§ Work instruction
For the entries that follow, restate word for word the line containing "let s := if x.first then s.rxBreak else s", the line containing "let s := s.rxBreak", and every line that lies between them.

[Extracted records]
==========

-- ==== Sys2Proof/Machine/Link.lean ====
section
/-! DEFINITION. The car link (R488-R502): cycles, frames, time on the car station, the letter channel, loss and return. -/
namespace Sys2Proof.Machine

/-- The LINK block replaced. -/
def State.setLink (k : LinkSt) (s : State) : State := { s with link := k }

/-! ### The letter channel (R498) -/

/-- The bytes of what waits for the letter channel. -/
def LinkOut.bytes : LinkOut → List Byte
  | .letter b => b
  | .receipt r => r.bytes

/-- The link is UP; at the third consecutive miss it no longer is (R495). -/
def State.linkIsUp (s : State) : Bool := s.link.state = 3 && decide (s.link.missed < 3)

/-- The letter channel of a frame that is sent: control byte and data (R490, R498). -/
def State.segment (s : State) : Byte × List Byte :=
  match (if s.linkIsUp then s.lb.rcpt4.head? else none) with
  | none => (0, [])
  | some o =>
    let n := s.link.txSeg
    let content := match o with
      | .letter _ => 1
      | .receipt _ => 2
    (BitVec.ofNat 8 (content + 4 * b2n (n = 0) + 8 * b2n (o.bytes.length ≤ 256 * (n + 1)) + 16 * (n % 16)),
     slice o.bytes (256 * n) (min 256 (o.bytes.length - 256 * n)))

/-- The segment of this cycle's frame has left. -/
def State.segmentSent (s : State) : State :=
  match s.lb.rcpt4 with
  | [] => s
  | o :: r =>
    if o.bytes.length ≤ 256 * (s.link.txSeg + 1) then
      ({ s with lb := { s.lb with rcpt4 := r } }).setLink { s.link with txSeg := 0 }
    else s.setLink { s.link with txSeg := s.link.txSeg + 1 }

/-- The transfer under way breaks: a letter is a dead letter, a receipt is lost and counted. -/
def State.rxBreak (s : State) : State :=
  match s.link.rx with
  | none => s
  | some x =>
    let s := s.setLink { s.link with rx := none }
    if x.receipt then s.setLink { s.link with letterDrop := satAdd 0xFF s.link.letterDrop 1 } else s.deadLetter 4 4

/-- The fields of a received frame (R490, R491). -/
structure LinkIn where
  kind : Nat
  flags : BitVec 4
  seq : Nat
  tTx : Nat
  echoTx : Nat
  echoRx : Nat
  gen : Nat
  period : Nat
  /-- Letter channel: control and data. -/
  content : Nat
  first : Bool
  last : Bool
  index : Nat
  data : List Byte
  /-- The 24 bytes of station data. -/
  station : List Byte
  /-- Counts from reception to now. -/
  age : Nat
deriving DecidableEq, Repr

/-- The fields of a payload. -/
def linkFields (p : List Byte) (age : Nat) : LinkIn :=
  let c := u8 p 34
  { kind := u8 p 0, flags := BitVec.ofNat 4 (u8 p 1), seq := u16 p 2, tTx := u64 p 8, echoTx := u64 p 16, echoRx := u64 p 24,
    gen := u8 p 32, period := u8 p 33, content := c % 4, first := bitAt c 2, last := bitAt c 3, index := bitsAt c 4 4,
    data := slice p 64 (min 256 (u16 p 6)), station := slice p 40 24, age := age }

/-- A segment of the letter channel is received. -/
def State.rxSegment (x : LinkIn) (s : State) : State :=
  if x.content = 0 ∨ x.content = 3 then s.rxBreak
  else
    let receipt := x.content = 2
    let s := if x.first then s.rxBreak else s
    let cur : Option LinkRx := if x.first then some { receipt := receipt, next := 0, bytes := [] } else s.link.rx
    match cur with
    | none => s
    | some r =>
      if x.index ≠ r.next ∨ r.receipt ≠ receipt then (s.setLink { s.link with rx := some r }).rxBreak
      else
        let b := r.bytes ++ x.data
        let s := s.setLink { s.link with rx := none }
        if !x.last then s.setLink { s.link with rx := some { r with next := (r.next + 1) % 16, bytes := b } }
        else if receipt then s
        else s.intake 4 ⟨0, 0⟩ b.length b

/-! ### The state of the link (R494, R495) -/

/-- The link goes OFF: frames cease, the car station holds c := f. -/
def State.linkOff (s : State) : State :=
  s.setLink { s.link with state := 0, stopReq := false, limited := false, okRun := 0, exempt := true, c := s.link.f, missed := 0,
                          frame := [] }

/-- A start fails (R494). -/
def State.linkFail (detail : Nat) (s : State) : State := s.linkOff.complete .linkStart .failed detail 0

/-- CAR_LINK_DOWN and what follows from it (R495-R497): the state becomes `st`. -/
def State.linkDown (st : Nat) (s : State) : State :=
  let k := s.link
  let s := s.rxBreak
  let s := if k.txSeg = 0 then s else { s with lb := { s.lb with rcpt4 := s.lb.rcpt4.drop 1 } }
  let s := s.setLink { s.link with
    state := st, downs := satAdd 0xFF k.downs 1, txSeg := 0, c := k.f, okRun := 0, limited := false,
    blindDue := s.machine, hold := true, blind := 0, openRun := s.carStation && s.door.state = 5, opened := false,
    openedAt := none, since := s.now }
  let s := s.post 0x0E01 k.seqRx
  let s := { s with sense := { s.sense with known := s.sense.known.set 2 false } }
  match s.lb.session with
  | some x => if x.port = 4 then s.endSession else s
  | none => s

/-- The conditions of step 3 of R494 for becoming UP. -/
def State.linkReady (s : State) : Bool :=
  let k := s.link
  decide (8 ≤ k.okRun) && k.gen = s.sys.gen && k.period = s.sys.period && (if s.carStation then k.locked else k.flags.getLsbD 1)

/-- The link becomes UP: CAR_LINK_UP with the partner's role, and LINK_MODE ends DONE (R494). -/
def State.linkUp (s : State) : State :=
  let partner := if s.carStation then 1 else 2
  let s := s.setLink { s.link with state := 3, partner := partner, missed := 0, accepted := false, limited := false, hold := false,
                                   blindDue := false, blind := if s.link.blind = 1 then 1 else 0 }
  (s.post 0x0E02 partner).complete .linkStart .done 0 0

/-! ### Frames sent (R489-R491) -/

/-- The address of a station (R489): the last byte is its role. -/
def linkAddr (car : Bool) : List Byte := [2#8, 0#8, 0#8, 0#8, 0#8, if car then 2#8 else 1#8]

/-- The ASSIGNED origin stops of an isolated station have been dropped (R306). -/
def State.stopsDropped (s : State) : Bool :=
  match s.group.isoAt with
  | some t => decide (t + s.fld 0x60004 24 4 * s.roundLen ≤ s.now)
  | none => false

/-- The car holds ASSIGNED or BOARDED entries (R491): of a mute station the published ones (R296, R306). -/
def State.stopsHeld (s : State) : Bool :=
  s.group.core.bag.any fun x => x.2.car = s.group.car &&
    (x.2.st = 3 || (x.2.st = 2 && (x.2.pub || !s.group.mute) && !s.stopsDropped))

/-- The station data of R491: a car station's latest good tape read (R207), door state and load; a machine station's car and door
request. -/
def State.stationData (s : State) : List Byte :=
  if s.carStation then
    let q := s.sense
    let p := match q.ssiLast with
      | some r => (s.ssiPos r.raw, r.pm)
      | none => (0, 0)
    bytesLE 8 (ucode 64 p.1) ++ bytesLE 8 p.2 ++ bytesLE 4 (ucode 32 s.ssiSpeed) ++
      [BitVec.ofNat 8 (b2n q.known[1] + 2 * b2n q.loadValid), BitVec.ofNat 8 s.door.state] ++
      bytesLE 2 (if q.loadValid then ucode 16 (satS 16 q.load) else 0)
  else
    let c := s.group.ownCar
    [BitVec.ofNat 8 c.state, BitVec.ofNat 8 c.landing, BitVec.ofNat 8 c.dir] ++ bytesLE 5 0 ++ bytesLE 8 0 ++ bytesLE 4 0 ++
      [0#8, BitVec.ofNat 8 s.link.doorOut] ++ bytesLE 2 0

/-- Bytes 0-35 of the payload of the frame of this cycle instant (R490). The postmark of its start-of-frame delimiter lies a fixed
time after the instant, which the spec does not give (notes/assumptions/96.md). -/
def State.linkHead (s : State) : List Byte :=
  let k := s.link
  let g := s.segment
  let m := s.machine
  [if m then 1#8 else 2#8,
   BitVec.ofNat 8 (b2n s.linkIsUp + 2 * b2n (!m && k.locked) + 4 * b2n (m && s.anyMoving) + 8 * b2n (m && s.stopsHeld))] ++
    bytesLE 2 k.seqTx ++ bytesLE 2 k.seqRx ++ bytesLE 2 g.2.length ++ bytesLE 8 (s.now + Config.sfdDelay) ++
    bytesLE 8 k.echoTx ++ bytesLE 8 k.echoRx ++ [BitVec.ofNat 8 s.sys.gen, BitVec.ofNat 8 s.sys.period, g.1, 0#8]

/-- The 338 bytes of the frame of this cycle instant (R489). -/
def State.linkFrame (s : State) : List Byte :=
  let h := s.linkHead
  let l := s.segment.2
  let f := linkAddr s.machine ++ linkAddr s.carStation ++ bytesBE 2 (s.fld 0xE0004 16 16) ++ h ++ bytesLE 4 (crc32c h).toNat ++
    s.stationData ++ l ++ List.replicate (256 - l.length) 0#8
  f ++ bytesLE 4 (fcs32 f).toNat

/-- The frame of a cycle instant is sent, with a segment of the letter channel while the link is UP. -/
def State.linkSend (s : State) : State :=
  let t := if s.linkIsUp then s.segmentSent else s
  t.setLink { t.link with frame := s.linkFrame }

/-- CAR_LINK_CYCLE: at each cycle instant missed cycles are counted, the link may become UP, a stop takes effect, and a frame is sent
(R489, R494, R495). A lane service gap leaves the door request as it was. -/
def execCarLinkCycle (x : CycleIn) (s : State) : Host.Outcome State Fault Refusal :=
  let s := s.advance x.dt
  if s.inReset then .next s else
  let k := s.link
  if s.now % 20000 ≠ 0 ∨ k.state = 0 then .next s
  else if k.stopReq then
    let s := if k.state = 3 then s.linkDown 0 else s.rxBreak
    .next ((s.linkOff.complete .linkStart .aborted 0 0).complete .linkStop .done 0 0)
  else if k.state = 1 then .next s
  else
    let s := s.setLink { k with seqTx := (k.seqTx + 1) % 65536, doorOut := if s.serving then x.req.val else k.doorOut }
    let s :=
      if k.state = 3 then
        -- a frame that ends at this very instant counts for the next one (R499)
        let heard := k.accepted && decide (k.acceptedAt < s.now)
        let s := if heard then s else s.rxBreak
        s.setLink { s.link with missed := if heard then 0 else satAdd 3 k.missed 1, accepted := k.accepted && !heard }
      else if s.linkReady ∧ (k.state = 2 ∨ s.fld 0xE0004 5 1 = 1) then s.linkUp
      else s
    .next s.linkSend

/-- CAR_LINK_DOWN, at a cycle instant: the third consecutive missed cycle makes the link DOWN (R495). -/
def execCarLinkDown (dt : Nat) (s : State) : Host.Outcome State Fault Refusal :=
  let s := s.advance dt
  if s.inReset then .next s else
  .next (if s.now % 20000 = 0 ∧ s.link.state = 3 ∧ 3 ≤ s.link.missed then s.linkDown 4 else s)

/-! ### Frames received (R492, R493) -/

/-- Time on the car station: θ, δ, TIME_LOCKED, and the steering or the step (R493). -/
def State.linkTime (x : LinkIn) (s : State) : State :=
  let t2 : Int := ((s.now - x.age : Nat) : Int)
  let a : Int := t2 - (x.tTx : Int)
  let b : Int := (x.echoRx : Int) - (x.echoTx : Int)
  let th := 25 * (a - b) - 4 * sext 16 (s.fld 0xE0018 0 16)
  let k := s.link
  let locked := if th.natAbs ≤ 800 then true else if 4000 < th.natAbs then false else k.locked
  let k := { k with theta := th, delay := 25 * (a + b), locked := locked }
  let slew := 1000 * s.fld 0xE0018 16 9
  if k.state ≠ 2 ∧ k.state ≠ 3 then s.setLink k
  else if 8000 < th.natAbs then
    if !s.anyMoving then ((s.setLink k).stepTime (openDiv (-th) 50)).post 0x0E04 (stepDetail (-th) 4)
    else s.setLink { k with c := (if 0 < th then -1 else 1) * (slew * 65536 : Nat) }
  else
    let fc := steer k.f (-th) 4 250000 slew
    s.setLink { k with f := fc.1, c := fc.2 }

/-- The station data of a valid frame (R207, R491); a car station that reports its tape invalid makes source 2 invalid (R193), and a
door request that differs from the previous frame's wakes from DOZE (R514). -/
def State.linkData (x : LinkIn) (s : State) : State :=
  let b := x.station
  if s.machine then
    let ok := bitAt (u8 b 20) 0
    let pm := u64 b 8
    let c : CarSample := { p := sext 64 (u64 b 0), pm := pm, v := sext 32 (u32 b 16), valid := ok, load := sext 16 (u16 b 22),
                           loadValid := bitAt (u8 b 20) 1 }
    let s := ({ s with sense := { s.sense with car := some c } }).setLink { s.link with doorState := u8 b 21 }
    if !ok then { s with sense := { s.sense with known := s.sense.known.set 2 false } }
    else if s.link.state ≠ 4 ∧ s.now ≤ pm + 60000 ∧ s.sense.known[2] = false then
      ({ s with sense := { s.sense with known := s.sense.known.set 2 true } }).post 0x0405 2
    else s
  else (s.noteIf (decide (s.link.doorReq ≠ u8 b 21)) 13).setLink { s.link with
    carState := u8 b 0, carLand := u8 b 1, carDir := u8 b 2, doorReq := u8 b 21 }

==========

§ Result below
    let s := if x.first then s.rxBreak else s
    let cur : Option LinkRx := if x.first then some { receipt := receipt, next := 0, bytes := [] } else s.link.rx
    match cur with
    | none => s
    | some r =>
      if x.index ≠ r.next ∨ r.receipt ≠ receipt then (s.setLink { s.link with rx := some r }).rxBreak
      else
        let b := r.bytes ++ x.data
        let s := s.setLink { s.link with rx := none }
        if !x.last then s.setLink { s.link with rx := some { r with next := (r.next + 1) % 16, bytes := b } }
        else if receipt then s
        else s.intake 4 ⟨0, 0⟩ b.length b

/-! ### The state of the link (R494, R495) -/

/-- The link goes OFF: frames cease, the car station holds c := f. -/
def State.linkOff (s : State) : State :=
  s.setLink { s.link with state := 0, stopReq := false, limited := false, okRun := 0, exempt := true, c := s.link.f, missed := 0,
                          frame := [] }

/-- A start fails (R494). -/
def State.linkFail (detail : Nat) (s : State) : State := s.linkOff.complete .linkStart .failed detail 0

/-- CAR_LINK_DOWN and what follows from it (R495-R497): the state becomes `st`. -/
def State.linkDown (st : Nat) (s : State) : State :=
  let k := s.link
  let s := s.rxBreak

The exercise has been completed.